House Passes China Stocks Delisting Bill; Threat Grows For Alibaba

 A bill that threatens to delist Alibaba stock, JD.com (JD), Nio (NIO) and other China stocks from U.S. exchanges within three years cleared the House with a unanimous voice vote Wednesday evening. President Donald Trump, who has no desire to make nice with China in his final weeks, is expected to sign the Holding Foreign Companies Accountable Act, which cleared the Senate in May.To get more finance news China, you can visit shine news official website. 

China stocks have been under a cloud since Monday. Alibaba (BABA) fell 1% in Wednesday's stock market trading, bringing its loss to 5.5% for the week. E-commerce rival JD.com stock is down 5.6% this week, but Pinduoduo (PDD) is now even, after rallying 5.5% on Wednesday. Nio stock is down 11.2% this week, despite rebounding 5.8% Wednesday amid strong November EV sales numbers in China. But Nio has been on a huge tear for months. The biggest loser, by far, is electric-vehicle maker Kandi Technologies (KNDI), which has tumbled 38.6% since getting hit by fraud allegations on Monday. Those allegations come at an especially sensitive time, as the U.S. decides how firm of a stand to take on Chinese accounting transparency.

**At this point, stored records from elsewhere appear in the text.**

-- ==== Sys2Proof/Machine/Hash.lean ====
section
/-! DEFINITION. The hash engine Bash (spec/43_hash.md), on bytes: its permutation step is
`BASHFbytes(HB, 0)`, the function the automaton uses (R171, spec/90_conflicts.md C1). `ow` is
`HASH_ABSORB_OVERWRITE`. -/

namespace Sys2Proof.Machine

open Sys2Proof

/-! ## Shared steps -/

/-- `Reset(h)` (R173): `out_len` and `block_len` are kept. -/
def HashCtx.initial (h : HashCtx) : HashCtx :=
  { h with
    HB := ofBytes fun k => if k = 184 then BitVec.ofNat 8 h.outLen else 0
    hbuf := List.replicate h.blockLen 0
    hcur := 0
    total := 0 }

/-- `Block(h, blk)` (R174): XOR or overwrite, then the permutation. -/
def HashCtx.block (ow : Bool) (blk : List Byte) (h : HashCtx) : HashCtx :=
  { h with HB := permute (if ow then memWrite 0 blk h.HB else xorIn 0 blk h.HB) }

/-- One turn of HASH.UPDATE's byte loop (R175): the block step runs as soon as the buffer is full. -/
def HashCtx.updateByte (ow : Bool) (h : HashCtx) (b : Byte) : HashCtx :=
  let h1 := { h with hbuf := h.hbuf.set h.hcur b, hcur := h.hcur + 1 }
  if h1.hcur = h1.blockLen then { h1.block ow (h1.hbuf.take h1.blockLen) with hcur := 0 } else h1

/-- The final block of HASH.DIGEST: the pending bytes, `HASH_MARK`, zeros (R176). -/
def HashCtx.finalBlock (h : HashCtx) : List Byte :=
  (List.range h.blockLen).map fun k =>
    if k < h.hcur then h.hbuf.getD k 0 else if k = h.hcur then hashMark else 0

/-! ## The operations on one context -/

/-- HASH.INIT on a context, in any state of it (R172). -/
def HashCtx.init (outLen : Nat) (h : HashCtx) : Except Status (HashCtx × List Byte) :=
  if outLenOk outLen then
    .ok ({ h with constructed := true, outLen := outLen, blockLen := blockLenOf outLen }.initial, [])
  else .error .invalidParameter

/-- HASH.RESET on a context (R173). -/
def HashCtx.resetCtx (h : HashCtx) : Except Status (HashCtx × List Byte) :=
  if h.constructed = false then .error .notStarted else .ok (h.initial, [])

/-- HASH.UPDATE on a context (R175). -/
def HashCtx.update (ow : Bool) (data : List Byte) (h : HashCtx) :
    Except Status (HashCtx × List Byte) :=
  if h.constructed = false then .error .notStarted
  else
    .ok ({ data.foldl (HashCtx.updateByte ow) h with total := h.total + data.length }, [])

/-- HASH.DIGEST on a context (R176): the block step runs on a private copy, the context stays. -/
def HashCtx.digest (ow : Bool) (h : HashCtx) : Except Status (HashCtx × List Byte) :=
  if h.constructed = false then .error .notStarted
  else .ok (h, copyOut (h.block ow h.finalBlock).HB 0 h.outLen)

/-! ## The commands -/

/-- HASH.INIT (R172). -/
def execHashInit (ctx : Byte) (outLen : BitVec 16) (s : State) : Host.Outcome State Fault Refusal :=
  runHash ctx.toNat 0 (fun _ h => h.init outLen.toNat) s

/-- HASH.RESET (R173). -/
def execHashReset (ctx : Byte) (s : State) : Host.Outcome State Fault Refusal :=
  runHash ctx.toNat 0 (fun _ h => h.resetCtx) s

/-- HASH.UPDATE (R175). -/
def execHashUpdate (ctx : Byte) (len : BitVec 64) (s : State) : Host.Outcome State Fault Refusal :=
  runHash ctx.toNat len.toNat (fun payload h => h.update s.hashAbsorbOverwrite payload) s

/-- HASH.DIGEST (R176). -/
def execHashDigest (ctx : Byte) (s : State) : Host.Outcome State Fault Refusal :=
  runHash ctx.toNat 0 (fun _ h => h.digest s.hashAbsorbOverwrite) s

/-- HASH.CLONE (R177): the destination becomes the source; both indices must exist (R77 (c)). -/
def execHashClone (dst src : Byte) (s : State) : Host.Outcome State Fault Refusal :=
  match s.hash[src.toNat]? with
  | none => .next (raiseInvalidCommand s)
  | some h => runHash dst.toNat 0 (fun _ _ => .ok (h, [])) s

end Sys2Proof.Machine
end

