/-- PRG.ENCRYPT on a keyed context commits under `DC_TEXT`; each chunk puts out old buffer XOR plaintext
and leaves that ciphertext in the buffer; an Unstarted or Unkeyed context faults before the commit
(R139). -/
def Obligations.PrgEncryptResult : Prop :=
  ∀ (ctx : Byte) (len : BitVec 64) (s : State) (c : PrgCtx) (data rest : List Byte),
    s.prg[ctx.toNat]? = some c → data.length = len.toNat → s.din = data ++ rest →
    (c.started = false → exec (.prgEncrypt ctx len) s = .next { s with din := rest, status := 5 }) ∧
    (c.started = true → 16 * (192 - c.bufLen) ≠ c.l * (2 + c.d) →
      exec (.prgEncrypt ctx len) s = .next { s with din := rest, status := 2 }) ∧
    (c.started = true → 16 * (192 - c.bufLen) = c.l * (2 + c.d) → c.Inv →
      ∀ (chunks : List (List Byte)) (last : List Byte),
      data = chunks.flatten ++ last → (∀ x ∈ chunks, x.length = c.bufLen) →
      last.length < c.bufLen →
      exec (.prgEncrypt ctx len) s = .next { s with
        prg := s.prg.set ctx.toNat
          { c with
            S := memWrite 0
              (xorBytes (memRead (encryptChunks chunks (committed dcText c)).1 0 last.length) last)
              (encryptChunks chunks (committed dcText c)).1
            pos := last.length }
        din := rest
        dout := s.dout ++ ((encryptChunks chunks (committed dcText c)).2 ++
          xorBytes (memRead (encryptChunks chunks (committed dcText c)).1 0 last.length) last)
        status := 0 })

/-- PRG.DECRYPT on a keyed context commits under `DC_TEXT`; each chunk puts out old buffer XOR
ciphertext and leaves the ciphertext in the buffer; an Unstarted or Unkeyed context faults before
the commit (R140). -/
def Obligations.PrgDecryptResult : Prop :=
  ∀ (ctx : Byte) (len : BitVec 64) (s : State) (c : PrgCtx) (data rest : List Byte),
    s.prg[ctx.toNat]? = some c → data.length = len.toNat → s.din = data ++ rest →
    (c.started = false → exec (.prgDecrypt ctx len) s = .next { s with din := rest, status := 5 }) ∧
    (c.started = true → 16 * (192 - c.bufLen) ≠ c.l * (2 + c.d) →
      exec (.prgDecrypt ctx len) s = .next { s with din := rest, status := 2 }) ∧
    (c.started = true → 16 * (192 - c.bufLen) = c.l * (2 + c.d) → c.Inv →
      ∀ (chunks : List (List Byte)) (last : List Byte),
      data = chunks.flatten ++ last → (∀ x ∈ chunks, x.length = c.bufLen) →
      last.length < c.bufLen →
      exec (.prgDecrypt ctx len) s = .next { s with
        prg := s.prg.set ctx.toNat
          { c with
            S := memWrite 0 last (decryptChunks chunks (committed dcText c)).1
            pos := last.length }
        din := rest
        dout := s.dout ++ ((decryptChunks chunks (committed dcText c)).2 ++
          xorBytes (memRead (decryptChunks chunks (committed dcText c)).1 0 last.length) last)
        status := 0 })
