-- ==== Sys2Proof/Tests/Slice0.lean ====
section
/-! SUPPORT. Tests on fixed values, and one witness for the hypotheses of each statement. Expected
values come from spec/95_test_vectors.md (its section is named), from spec/30_encoding.md R82, or,
where it says so, from spec/ref_model.py. -/

open Sys2Proof Sys2Proof.Machine Sys2Proof.Spec

namespace Sys2Proof.Tests

-- One theorem at a time: a thread for each costs more memory than the check allows.
set_option Elab.async false

/-! ## Helpers -/

/-- The `n` bytes a numeral shows, the first shown first. -/
def hex (n w : Nat) : List Byte :=
  (List.range n).map fun k => BitVec.ofNat 8 (w >>> (8 * (n - 1 - k)))

/-- The outcome is a next state of which `P` holds. -/
def nextHas (o : Host.Outcome State Fault Refusal) (P : State → Bool) : Bool :=
  match o with
  | .next t => P t
  | _ => false

theorem exists_next {o : Host.Outcome State Fault Refusal} {P : State → Bool}
    (h : nextHas o P = true) : ∃ t, o = .next t ∧ P t = true := by
  cases o with
  | next t => exact ⟨t, rfl, h⟩
  | fault f => cases h
  | refused r => cases h

/-- Automaton context `j` of a block, a reset one where there is none. -/
def prgAt (t : State) (j : Nat) : PrgCtx := t.prg.getD j PrgCtx.reset

/-- Hash context `j` of a block, a reset one where there is none. -/
def hashAt (t : State) (j : Nat) : HashCtx := t.hash.getD j HashCtx.reset

/-- The context after `prg.start c, 128, 1` unkeyed: 95 section 7, P1 step 1. -/
def unkeyed : PrgCtx :=
  { S := Sponge.zero.set 23 0x21, started := true, l := 128, d := 1, bufLen := 160, pos := 1 }

/-- The context after `prg.start c, 256, 2` with the key `00 .. 1F`: 95 sections 4.1, 6.5. -/
def keyed : PrgCtx :=
  { S := ((((((Sponge.zero.set 0 0x0605040302010008).set 1 0x0E0D0C0B0A090807).set 2
      0x161514131211100F).set 3 0x1E1D1C1B1A191817).set 4 0x1F).set 23 0x42)
    started := true, l := 256, d := 2, bufLen := 128, pos := 33 }

/-- A context no run reaches: the cursor is past the buffer. -/
def pastBuffer : PrgCtx := { unkeyed with pos := 161 }

/-- As `pastBuffer`, keyed. -/
def pastBufferKeyed : PrgCtx := { keyed with pos := 129 }

/-- A hash context after `hash.init c, n`, with the given bytes pending. -/
def hashing (n : Nat) (pending : List Byte) : HashCtx :=
  { constructed := true, outLen := n, blockLen := 192 - 2 * n
    HB := Sponge.zero.set 23 (BitVec.ofNat 64 n)
    hbuf := pending ++ List.replicate (192 - 2 * n - pending.length) 0
    hcur := pending.length, total := pending.length }

/-- A block with one used and one unused context of each kind, and bytes on DIN. -/
def block (c : PrgCtx) (h : HashCtx) (din : List Byte) : State :=
  { State.reset with prg := [c, PrgCtx.reset], hash := [h, HashCtx.reset], din := din }

/-! ## WellFormed and the decoder refuse each defect (R77) -/

theorem test_illFormed_amounts :
    (Instr.bashs 65 0 0 0).defect Params.default = some .rotationAmount ∧
    (Instr.bashs 0 65 0 0).defect Params.default = some .rotationAmount ∧
    (Instr.bashs 0 0 65 0).defect Params.default = some .rotationAmount ∧
    (Instr.bashs 0 0 0 65).defect Params.default = some .rotationAmount ∧
    (Instr.bashs 64 64 64 64).wellFormed Params.default = true := by decide

theorem test_illFormed_be :
    (Instr.bashf 2).defect Params.default = some .byteOrderFlag ∧
    (Instr.bashf 1).wellFormed Params.default = true := by decide

theorem test_illFormed_prgContext :
    [Instr.prgStart 2 0 0 128 1, .prgRestart 2 0 0, .prgAbsorb 2 0, .prgSqueeze 2 0,
      .prgEncrypt 2 0, .prgDecrypt 2 0, .prgRatchet 2, .prgClone 2 0, .prgClone 0 2].map
        (Instr.defect Params.default) =
      List.replicate 9 (some .contextOutOfRange) ∧
    (Instr.prgClone 1 1).wellFormed Params.default = true := by decide

theorem test_illFormed_hashContext :
    [Instr.hashInit 2 32, .hashReset 2, .hashUpdate 2 0, .hashDigest 2, .hashClone 2 0,
      .hashClone 0 2].map (Instr.defect Params.default) =
      List.replicate 6 (some .contextOutOfRange) ∧
    (Instr.hashDigest 1).wellFormed Params.default = true := by decide

/-- The descriptors of 95 sections 2.5, 3.9 and 6.4 that fault with InvalidCommand. -/
theorem test_decode_refuses :
    decode Params.default 0x00000000000000000000000000000000#128 = .error .unknownOpcode ∧
    decode Params.default 0x00000000000000000000000000000018#128 = .error .unknownOpcode ∧
    decode Params.default 0x00000000000000040000000000010013#128 = .error .mbzNonzero ∧
    decode Params.default 0x00000000000000000000000000000102#128 = .error .mbzNonzero ∧
    decode Params.default 0x00000000000000010001008000000010#128 = .error .mbzNonzero ∧
    decode Params.default 0x00000000000000000100000000000016#128 = .error .reservedNonzero ∧
    decode Params.default 0x00000000000000040000000000000213#128 = .error .contextOutOfRange ∧
    decode Params.default 0x00000000000000000000000000020017#128 = .error .contextOutOfRange ∧
    decode Params.default 0x00000000000000000000000000020002#128 = .error .byteOrderFlag ∧
    decode Params.default 0x00000000000000000000410000000001#128 = .error .rotationAmount ∧
    decodeBytes Params.default (List.replicate 15 0x10) = .error .truncated := by decide

/-! ## Written-out words decode: one for each constructor (R71, R76) -/

/-- 95 sections 2.5 and 3.2. -/
theorem test_decode_permutation :
    decode Params.default 0x00000000000000000000010E35080001#128 = .ok (.bashs 8 53 14 1) ∧
    decode Params.default 0x00000000000000000000000000010002#128 = .ok (.bashf 1) := by decide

Wall Street stands to lose billions in investment banking and trading revenue if China stocks are sent packing. Under the Holding Foreign Companies Accountable bill, China stocks would face delisting within three years, unless their auditors come under supervision of the Public Company Accounting Oversight Board. Yet Beijing has made it illegal for Chinese auditors to submit to such scrutiny from an overseas regulator, seeing it as an impingement of national sovereignty. China's hard line would seem to doom the U.S. listings of China stocks with a combined value of more than $2 trillion. However, Congress may not have the last word, says Derrick Scissors, resident scholar at the American Enterprise Institute. 
"Treasury controls implementing regulations for whatever Congress passes," Scissors told IBD.In August, a policy group led by Treasury Secretary Steven Mnuchin offered a more lenient approach. To get around Beijing's refusal to let the PCAOB review the work of Chinese auditors, Mnuchin would permit Chinese firms to engage a U.S. accounting firm to do the job. Critics of Mnuchin's approach argue that U.S. accounting firms couldn't vouch for the accuracy of the secondhand data they would get to review.
In coming weeks, Securities and Exchange Commission Chair Jay Clayton may bring Mnuchin's more flexible approach up for a commission vote.But the big question is what Janet Yellen, the incoming Treasury secretary, and President-elect Joe Biden think. Mnuchin "would have attempted to strike a 2021 deal with China" to avoid the scheduled delisting, according to Scissors. "I don't know how Yellen and Biden view this," he said.To the extent that Yellen and Biden are still weighing the issue, Kandi fraud allegations may help make a case against half measures. On Monday, Hindenburg Research published a detailed report on alleged self-dealing by the EV company: Kandi: How This China-based Nasdaq-Listed Company Used Fake Sales, EV Hype to Nab $160 Million From U.S. Investors.